Валерий Зеленогорский. Ultraмарин: Рассказы. – М.: АСТ, 2009. – 346 с.
Бродя по совершенно чужой литературе – иногда натыкаешься на такое, от чего на какое-то время перехватывает дух. В книжке рассказов и повестей Валерия Зеленогорского «Ultraмарин» я натолкнулся на такой диалог:
«Он собрался на работу, вышел во двор, залюбовался умелыми движениями дворника, подошел и спросил:
– Кто вы?
Женщина ответила, не переставая мести, послала Алекса далеко по дороге, ведущей на х...
┘Алекс предложил ей мести его двор каждый день за отдельную плату. Он был эстет и хотел до машины идти по метеной дорожке. Женщина сказала:
– Мне ничего не надо.
Он догнал ее и продолжил:
– Вам не надо – отдайте детям.
Она ответила, не сбавляя темпа:
– Я их ненавижу.
Алекс оторопел┘» («Алекс и сантехник»).
Кстати, сюжет рассказа вполне «юмористический»: уставший и раздраженный на свою жизнь богатый человек, въехав в новую шикарную квартиру на Васильевском острове, не может заснуть из-за того, что кран на кухне течет. Поскольку выходной, время нерабочее, найти сантехника никак невозможно, а тот, кого все-таки бешеными усилиями удается найти, – чинить отказывается. И не потому, что принципиальный или не любит богатых, а просто «ему нужно было заехать за рассадой к шурину в Купчино┘». Сантехник денег не берет, на угрозы не поддается, но от водки в то же время не отказывается. На этой грани двух миров и застывает в каком-то немом озарении рассказчик. «Перед ним сидел человек – не идиот, не враг, обещанный гонорар перекрывал его урожай на порядок, но он не сдавался, а мягко втолковывал дуреющему от водки и непонимания мотивов Алексу, что у него все свое – на зиму закатали двести банок и обеспечены по самое не могу». Кран починил, но денег так и не взял┘ Не нужны деньги и дворничихе, которая своих детей ненавидит. Бездна, повторяю, приоткрывшаяся на секунду.
Почему же я называю эту прозу чужой? Теплая и смешная, хоть со сцены читай, разнообразная, от любовной драмы до водевиля. И все же – чужая.

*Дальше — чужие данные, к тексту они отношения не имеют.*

/-- The home of a physical address (R17, R119). -/
def homeOf (pa : Nat) : Nat := pa / 2 ^ 22 % 2 ^ 20

/-- A line's metadata (R131). -/
def State.metaOf (s : State) (pl : Nat) : Meta := s.metas.get pl ⟨0xFF, false, 0⟩

/-- The state with a line's metadata replaced. -/
def State.setMeta (s : State) (pl : Nat) (m : Meta) : State := { s with metas := s.metas.put pl m }

/-- A line that a read finds uncorrectable, in a word or in its metadata, or poisoned (R127, R131). -/
def State.bad (s : State) (pl : Nat) : Bool :=
  (s.metaOf pl).poison || s.metaBad.contains pl || s.soft.any (fun p => p.1 / 8 == pl && p.2)

/-- Poisons a line (R131): its metadata is written with the mark, and holds no error of its own any more. -/
def State.poisonLine (s : State) (pl : Nat) : State :=
  { s.setMeta pl { s.metaOf pl with poison := true } with metaBad := s.metaBad.filter (· ≠ pl) }

/-- Reading a line at its home corrects its correctable errors, in DRAM and in the slice, and counts them (R282). -/
def State.correct (s : State) (pl : Nat) : State :=
  let h := homeOf (64 * pl)
  let n := (s.soft.filter (fun p => p.1 / 8 == pl && !p.2)).length +
    ((s.core h).slice.map (fun p => if p.2.pline == pl then p.2.soft.length else 0)).foldl (· + ·) 0
  if n = 0 then s
  else { s.modCore h (fun k => { k with
      corrected := k.corrected + n
      slice := k.slice.map (fun p => (p.1, if p.2.pline == pl then { p.2 with soft := [] } else p.2)) }) with
    soft := s.soft.filter (fun p => !(p.1 / 8 == pl && !p.2)) }

/-- The 64 bytes of a line at its home. -/
def State.lineBytes (s : State) (pl : Nat) : List Byte := memRead s.mem (64 * pl) 64

/-- A granule's ownership entry (R200). -/
def State.granule (s : State) (g : Nat) : Granule := s.granules.get g ⟨0, false, false⟩

/-- The boundaries that a route crosses (R23, R285; notes/assumptions/22.md): between columns on the source's row of stacks,
then between rows in the target's column. -/
def crossings (c h : Nat) : List Nat :=
  let x := c / 65536 % 4
  let y := c / 65536 / 4 % 4
  let x' := h / 65536 % 4
  let y' := h / 65536 / 4 % 4
  (List.range (max x x' - min x x')).map (fun k => 3 * y + min x x' + k) ++
  (List.range (max y y' - min y y')).map (fun k => 12 + 4 * (min y y' + k) + x')

/-- A packet's route from a core to another crosses no failed boundary (R285). -/
def State.routeOk (s : State) (c h : Nat) : Bool := (crossings c h).all (fun b => !bitOf s.ridge.bfail.toNat b)

/-- A request and its reply both find their way between a core and a home (R23, R285): each has a route of its own. -/
def State.reach (s : State) (c h : Nat) : Bool := s.routeOk c h && s.routeOk h c

/-- The frame owner check of a request that a core makes of a home (R200); a dark home serves nothing (R284), and a request
across a failed boundary reaches none, nor does a reply across one come back (R285). -/
def State.ownerOk (s : State) (c : Nat) (v : VDev) (pa : Nat) : Bool :=
  let g := s.granule (pa / 4096)
  g.valid && (g.owner == v || g.shared) && !(s.core (homeOf pa)).dark && s.reach c (homeOf pa)

/-- The check of a read by a core's walker: granules of virtual device 0 only (R200). -/
def State.walkerOk (s : State) (c : Nat) (pa : Nat) : Bool :=
  let g := s.granule (pa / 4096)
  g.valid && g.owner == 0 && !(s.core (homeOf pa)).dark && s.reach c (homeOf pa)

/-! ## Logs -/

/-- Adds to a ring of 4,096 entries and its overflow word (R209). -/
def ringAdd (l : List LogEntry) (isOver : Nat) (e : LogEntry) : List LogEntry × Nat :=
  if l.length < Config.logRing then (l ++ [e], isOver) else (l, isOver + 1)

/-- Applies a log entry for a requester: an error poisons its line (R131, R209). -/
def State.log (s : State) (core : Nat) (v : VDev) (l : Log) : State :=
  let e : LogEntry := ⟨l.pa.getD 0, l.ga % 2 ^ 55, v, core, if l.err then 9 else 7, s.cyc core⟩
  let s := match l.pa with
    | some pa => if l.err then s.poisonLine (pa / 64) else s
    | none => s
  match s.nodeFor core v with
  | some n => s.modNode n (fun k =>
      if l.err then { k with errors := (ringAdd k.errors k.errOver e).1, errOver := (ringAdd k.errors k.errOver e).2 }
      else { k with violations := (ringAdd k.violations k.violOver e).1, violOver := (ringAdd k.violations k.violOver e).2 })
  | none => s

/-- Applies log entries in order. -/
def State.logs (s : State) (core : Nat) (v : VDev) (ls : List Log) : State := ls.foldl (fun s l => s.log core v l) s

/-! ## Translation -/

/-- The outcome of a translation. -/
inductive Xlat where
  | ok (l : Leaf)
  /-- PAGE_FAULT with its reason (R198). -/
  | fault (reason : Nat)
  /-- A migration entry: the access waits (R198). -/
  | migrating
  /-- A walker read refused by the frame owner check (R200). -/
  | refused (pa : Nat)
  /-- A node line that is uncorrectable (R131). -/
  | poison (pa : Nat)
  deriving DecidableEq, Repr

Вот бывает, как известно, человек разумный, бывает человек дикий, а бывает человек уставший. Герой рассказов Зеленогорского – пожалуй, именно что уставший. Усталостью пропитано тут все: бизнес, отношения, разговоры, мысли, даже любовь. Нет, это вовсе не значит, что она вялая, эта любовь, даже наоборот, очень страстная: «Он окружил ее своими людьми – водитель, охрана, подружки и все ее знакомые и родственники стучали ему обо всех ее перемещениях и связях┘ Иногда девочка, раздавленная его натиском, сбегала от него в какой-нибудь мотель отдохнуть┘ Она выбрасывала телефон, карточки, ключи от машины и пропадала┘»

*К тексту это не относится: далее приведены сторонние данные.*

/-! ## Issue -/

/-- The fields of a command descriptor, or of the single step (R213). -/
structure MDesc where
  m : Nat
  n : Nat
  k : Nat
  lda : Nat
  ldb : Nat
  ldc : Nat
  trig : Word
  thr : Nat
  rag : Word
  init : Bool
  notify : Bool
  intr : Bool
  tag : Half
  cap : Word
  /-- Reserved bits are set. -/
  bad : Bool
  deriving DecidableEq, Repr

/-- The single step (R213). -/
def MDesc.single (kt : Nat) : MDesc := ⟨16, 16, kt, kt, kt, 16, 0, 0, 0, false, false, false, 0, 0, false⟩

/-- A descriptor line (R213). -/
def MDesc.read (w : List Word) : MDesc :=
  let g (i : Nat) : Word := w.getD i 0
  ⟨field (g 0) 15 0, field (g 0) 31 16, field (g 0) 47 32, field (g 1) 15 0, field (g 1) 31 16, field (g 1) 47 32,
   g 2, (g 3).toNat, g 4, bitOf (g 5).toNat 0, bitOf (g 5).toNat 1, bitOf (g 5).toNat 2,
   BitVec.ofNat 32 (field (g 5) 63 32), g 6,
   field (g 0) 63 48 ≠ 0 || field (g 1) 63 48 ≠ 0 || field (g 5) 31 3 ≠ 0 || g 7 ≠ 0⟩

/-- The lines of C that a command writes (R212). -/
def cLines (c : Word) (rows n ldc : Nat) : List Nat :=
  dedup ((List.range rows).flatMap (fun i => linesOf ((ptrAddr c + 4 * i * ldc) % 2 ^ 55) (4 * n)))

/-- A BFP operand must begin a block (R212). -/
def operandForm (p : Word) : Act Unit := do
  let f := ptrFmt p
  if f = 6 || f = 7 then
    match bfpPlace (f == 6) (ptrL p) (ptrAddr p) with
    | some b => if b.j % 32 ≠ 0 then raise 2 p 0 0
    | none => pure ()

/-- The checks of the formats of a matrix instruction's pointers (R45, R49, R203, R212, R288): A, B, C, and the descriptor's,
or 0; A's and B's effective formats. -/
def matrixFormats (t : MTail) (a b c desc : Word) : Act (Nat × Nat) := do
  let fa := mfmtCode t.fmt a
  let fb := mfmtCode t.fmt b
  for (p, f) in [(a, fa), (b, fb), (c, ptrFmt c), (desc, ptrFmt desc)] do
    if ptrFmt p ≥ 16 || ptrFormatBad f (ptrL p) then raise 5 p 0 0
  let known (f : Nat) : Bool := 2 ≤ f && f ≤ 8
  let pair := fa = fb || (fa = 4 && fb = 5) || (fa = 5 && fb = 4)
  if !known fa || !known fb || !pair then raise 2 (toW fa) 0 0
  if ptrFmt c ≠ (if fa = 8 then 10 else 1) then raise 2 (toW (ptrFmt c)) 0 0
  if fa = 8 && (t.sa ≠ 0 || t.sb ≠ 0) then raise 2 (if t.sa ≠ 0 then t.sa.setWidth 64 else t.sb.setWidth 64) 0 0
  if (← get).ridge.service = 1 && fa ≠ 2 && fa ≠ 3 then raise 2 (toW fa) 0 0
  operandForm (operandPtr a fa)
  operandForm (operandPtr b fb)
  return (fa, fb)

/-- The alignment of an operand's first element (R50). -/
def operandAlign (p : Word) : Act Unit := do
  let f := ptrFmt p
  let off := if f = 6 || f = 7 then (bfpPlace (f == 6) (ptrL p) (ptrAddr p)).isNone else ptrAddr p % elemSize f ≠ 0
  if off then misalign p

/-- The alignment of A, B and C (R50, R203, R212), A and B as operands of their effective formats. -/
def matrixAlign (a b c : Word) (fa fb : Nat) : Act Unit := do
  operandAlign (operandPtr a fa)
  operandAlign (operandPtr b fb)
  if ptrAddr c % 4 ≠ 0 then misalign c

/-- A command's shape and the bound of its steps (R212-R214, R219). -/
def matrixShape (fa fb : Nat) (d : MDesc) (ring : Option (Nat × Nat × Nat)) : Act Unit := do
  let kt := tileK fa
  let cols := match ring with | some (_, len, _) => len | none => d.n / 16
  let bfp (f ld : Nat) : Bool := (f = 6 || f = 7) && ld % 32 ≠ 0
  if d.bad || d.m % 16 ≠ 0 || d.m < 16 || d.n % 16 ≠ 0 || d.n < 16 || d.k % kt ≠ 0 || d.k < 16 ||
      d.lda < d.k || d.ldb < d.k || d.ldc < d.n || bfp fa d.lda || bfp fb d.ldb ||
      d.m / 16 * cols * (d.k / kt) * tileCycles fa > 65536 then
    raise 2 (toW (d.m + d.n * 2 ^ 16 + d.k * 2 ^ 32)) 0 0

/-- The checks that follow a command's shape: its counters and the lines that it reads and writes, all of them in the order of
R203 (R210, R218); then the command. -/
def matrixCommand (t : MTail) (a b c : Word) (fa fb : Nat) (d : MDesc) (ring : Option (Nat × Nat × Nat)) (remote : Bool) :
    Act MCmd := do
  for p in [d.trig, d.rag] do
    if ptrFormatBad (ptrFmt p) (ptrL p) then raise 5 p 0 0
  let byteOf (p : Word) : Nat := if ptrFmt p = 7 then ptrAddr p / 2 else ptrAddr p
  for p in [d.trig, d.rag] do
    if byteOf p % 8 ≠ 0 then misalign p
  let pa := operandPtr a fa
  let pb := operandPtr b fb
  let (core, _) ← me
  let h ← thr
  let bcols := if ring.isSome then 16 else d.n
  let srcs := (List.range d.m).flatMap (fun i => rowRanges pa (i * d.lda) d.k) ++
    (List.range bcols).flatMap (fun j => rowRanges pb (j * d.ldb) d.k)
  let counters := [d.trig, d.rag].filter (· ≠ 0)
  discard (checkAll core h.ctx h.vdev (
    (dedup (srcs.flatMap (fun r => linesOf r.1 r.2))).map (fun l => ⟨.r, l, toW (64 * l), false⟩) ++
    (cLines c d.m d.n d.ldc).map (fun l => ⟨.w, l, toW (64 * l), false⟩) ++
    counters.map (fun p => ⟨.r, byteOf p / 64, p, true⟩)))
  endChunk
  let q ← issuer t.nu t.ec
  let id ← newCmd
  return {
    id := id, iss := q, a := pa, b := pb, c := c, m := d.m, n := d.n, k := d.k, lda := d.lda, ldb := d.ldb, ldc := d.ldc
    fmtA := fa, fmtB := fb, sa := t.sa.toInt, sb := t.sb.toInt, trig := byteOf d.trig, thr := d.thr
    rag := if d.rag = 0 then none else some (byteOf d.rag), init := d.init, notify := d.notify, intr := d.intr, tag := d.tag
    remote := remote, ring := ring, granted := false, fired := d.trig = 0, live := none, ended := false, rstep := 0, rb := 0
    ct := 0, kk := 0, steps := 0, rows := 0, flags := 0, cycles := 0, run := false, passed := false, nextRead := 0, out := false
    tile := [], ringBad := false, acc := [], seen := [], tileBad := false, dram := 0 }

/-! ## Queues -/

/-- A core's queue. -/
def Core.queueOf (k : Core) (hi : Bool) : MQueue := if hi then k.hi else k.lo

/-- The state with a core's queue replaced. -/
def State.setQueue (s : State) (c : Nat) (hi : Bool) (q : MQueue) : State :=
  s.modCore c (fun k => if hi then { k with hi := q } else { k with lo := q })

/-- SHADOW_TO_ACTIVE: the shadow set moves into the active set as soon as that is empty; the command's counters are read
from then on (R215, R216). -/
def MQueue.advance (q : MQueue) (now : Nat) : MQueue :=
  match q.active, q.shadow with
  | none, some m => { q with active := some { m with nextRead := now }, shadow := none }
  | _, _ => q

/-- A command enters a free shadow set (R215). -/
def State.toShadow (s : State) (c : Nat) (hi : Bool) (m : MCmd) : State :=
  s.setQueue c hi ({ (s.core c).queueOf hi with shadow := some m }.advance s.now)

/-- The command of a number in a core's queues: its queue, whether it is the active one, and the command. -/
def Core.findCmd (k : Core) (id : Nat) : Option (Bool × Bool × MCmd) :=
  ([(true, true, k.hi.active), (true, false, k.hi.shadow), (false, true, k.lo.active), (false, false, k.lo.shadow)]).findSome?
    (fun p => match p.2.2 with
      | some m => if m.id = id then some (p.1, p.2.1, m) else none
      | none => none)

Страсть африканская, пожилого к молодой (кстати, Африкой все и завершается в рассказе «Даун-шифтинг, или Восставший из зада»), и все равно в этих обстоятельствах, несмотря на все их драматические повороты, сквозит какая-то дикая, нечеловеческая усталость. Зеленогорский умеет рассмешить, чудеса из «внутреннего дворика» жизни российских бизнесменов рассказаны так вкусно, что вдруг понимаешь: да это же реальная история! И тем не менее усталость давит, она берет за горло. Люди в этих рассказах очень много двигаются, перемещаются, действуют, но внутри себя они никуда не идут (в лучшем случае, в редком, в свое советское прошлое, и тогда все озаряется, порой волшебно, и чувством, и нежностью, и ностальгией) – но им на самом деле некуда идти. Они устали.
Для них весь мир – чужой. Лишенные смысла атомы сталкиваются, пересекаются, и без всякого толка. Разряд не высекается, энергии нет. «Налил соседу рюмку и спросил, чтобы тот недаром пил:
– Вот американцы воду на Марсе нашли, а вы?

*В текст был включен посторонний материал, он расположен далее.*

/-- The header's fields are legal for a pointer with this L and a row length (R227, R288). -/
def walkHeaderOk (h : Word) (l k : Nat) (early : Bool) : Bool :=
  let fmt := field h 3 0
  let n := field h 15 12 + 1
  let rule := field h 17 16
  (fmt = 3 || (fmt = 6 && !early)) && field h 63 24 = 0 && rule ≠ 3 && !(rule = 1 && n < 2) &&
  !(bitOf h.toNat 18 && n ≠ k) && field h 22 19 < n && (if bitOf h.toNat 23 then l = 1 else l = 0) &&
  field h 11 4 + 1 = k

/-- The bytes of one column (R227). -/
def colSize (bfp : Bool) (k : Nat) : Nat := ceilDiv (if bfp then 34 * ceilDiv k 32 else 2 * k) 64 * 64

/-- A column's elements in groups of 32 (R227): FP16 elements, or element bytes and then exponent pairs. -/
def colGroups (bfp : Bool) (k : Nat) (col : List Byte) : List (List FVal) :=
  let gs := ceilDiv k 32
  (List.range gs).map (fun g => (List.range (min 32 (k - 32 * g))).map (fun i =>
    if bfp then
      let e := (col.getD (32 * g + i) 0).toNat
      bfpVal true e (col.getD (32 * gs + 2 * g + (if bfpSel true e then 1 else 0)) 0).toNat
    else unpack .fp16 (leNat ((col.drop (2 * (32 * g + i))).take 2))))

/-- Fetches the record of a key (R227, R229): nothing where it is unmapped, protected or malformed. The root record gives the
row length; every other one must have it (R226). -/
def State.walkFetch (s : State) (j : WalkJob) (k? : Option Nat) (key : Word) : Option (Option (WalkRec × Nat) × WalkJob × State) :=
  let a := ptrAddr key
  if ptrFmt key ≠ 12 || ptrL key > 1 || a % 64 ≠ 0 then some (none, j, s)
  else match s.walkCheck j [a / 64] with
    | none => none
    | some (false, s) => some (none, j, s)
    | some (true, s) =>
    match s.walkRead j [(a, 8)] with
    | none => none
    | some (hb, badH, j, s) =>
      let h := toW (leNat (hb.getD 0 []))
      let k := k?.getD (field h 11 4 + 1)
      if !walkHeaderOk h (ptrL key) k j.early then some (none, j, s)
      else
        let bfp := field h 3 0 = 6
        let n := field h 15 12 + 1
        let cs := colSize bfp k
        match s.walkCheck j (linesOf a (256 + n * cs)) with
        | none => none
        | some (false, s) => some (none, j, s)
        | some (true, s) =>
        match s.walkRead j ((a + 144, 4 * n) :: (List.range n).map (fun c => ((a + 256 + c * cs) % 2 ^ 55, cs))) with
        | none => none
        | some (bs, bad, j, s) =>
          let bias := bs.getD 0 []
          some (some ({
            bfp := bfp, n := n, rule := field h 17 16, mode := bitOf h.toNat 18, miss := field h 22 19
            leaf := bitOf h.toNat 23, bias := (List.range n).map (fun i => leNat ((bias.drop (4 * i)).take 4))
            cols := (bs.drop 1).map (colGroups bfp k), bad := badH || bad }, k), j, s)

/-- The child that a node's rule chooses, and whether the missing direction was taken (R229). -/
def WalkRec.choose (c : WalkRec) (y : List Nat) : Nat × Bool :=
  let vs := y.map (unpack .fp32)
  let zero : FVal := unpack .fp32 0
  if c.rule = 0 then
    match argmax vs with
    | some i => (i, false)
    | none => (c.miss, true)
  else if c.rule = 1 then
    let v := vs.getD 0 zero
    if v.isNan then (c.miss, true) else (if v.lt zero then 0 else 1, false)
  else
    match (List.range vs.length).find? (fun i => zero.lt (vs.getD i zero)) with
    | some i => (i, false)
    | none => (c.n - 1, false)

/-! ## Steps -/

/-- A row's x in groups of 32 (R226, R228): its row of the row tile, or its output row where it is carried. -/
def State.walkX (s : State) (j : WalkJob) (k r : Nat) (w : WalkRow) : Option (List (List FVal) × Bool × WalkJob × State) :=
  let gs := List.range (ceilDiv k 32)
  if w.carried then
    some (gs.map (fun g => ((w.y.drop (32 * g)).take (min 32 (k - 32 * g))).map (unpack .fp32)), false, j, s)
  else
    let f := ptrFmt j.rowTile
    let rs := gs.map (fun g => elemRanges j.rowTile (r * rowPitch k + 32 * g) (min 32 (k - 32 * g)))
    match s.walkRead j rs.flatten with
    | none => none
    | some (bs, bad, j, s) =>
      let per := if f = 6 then 2 else 1
      some (gs.map (fun g =>
        ((elemCodes f ((bs.drop (per * g)).take per)).take (min 32 (k - 32 * g))).map (elemVal f)), bad, j, s)

/-- One row at a record (R229): y by R44, then the leaf's output or the choice of a child. -/
def State.walkRowStep (s : State) (j : WalkJob) (k r : Nat) (key : Word) (c : WalkRec) : Option (WalkJob × State) :=
  match j.rows[r]? with
  | none => some (j, s)
  | some w =>
    let w := if w.pend = 0xFF then w else { w with node := key, depth := (w.depth + 1) % 256, pend := 0xFF }
    match s.walkX j k r w with
    | none => none
    | some (x, bad, j, s) =>
      let ys := (List.range c.n).map (fun i =>
        ((List.range x.length).foldl (fun (acc : Nat × Flags) g =>
          let (a, f) := accumulate false 0 acc.1 (x.getD g []) ((c.cols.getD i []).getD g [])
          (a, acc.2 ||| f)) (c.bias.getD i 0, 0)))
      let y := ys.map Prod.fst
      let flags := ys.foldl (fun f p => f ||| p.2) j.flags
      let w := { w with bad := w.bad || bad || c.bad }
      let w :=
        if c.leaf then { w with y := if w.wrote then y ++ w.y.drop y.length else y, wrote := true, status := 1 }
        else
          let (child, missed) := c.choose y
          let w := if missed then { w with flags := w.flags ||| 1 } else w
          let w := if c.mode then
              { w with y := y ++ List.replicate (16 - y.length) 0, wrote := true, flags := w.flags ||| 2 }
            else w
          { w with pend := child, status := if w.depth = 64 then 3 else w.status }
      some ({ j with rows := j.rows.set r w, flags := flags }, s)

Сосед выпил и стал объяснять тупому и пьяному Харикову нашу космическую доктрину:
– Марс – х.┘, мы на Фобос полетим, но это закрытая информация».
Шутки в сторону, но в таком мире жить трудновато. В нем даже Марса больше нет.
Поэтому простая фраза, даже не фраза, а начало фразы, просто несколько слов – порой так цепляет, почти до слез. Так берет за горло. «Перед ним сидел человек┘».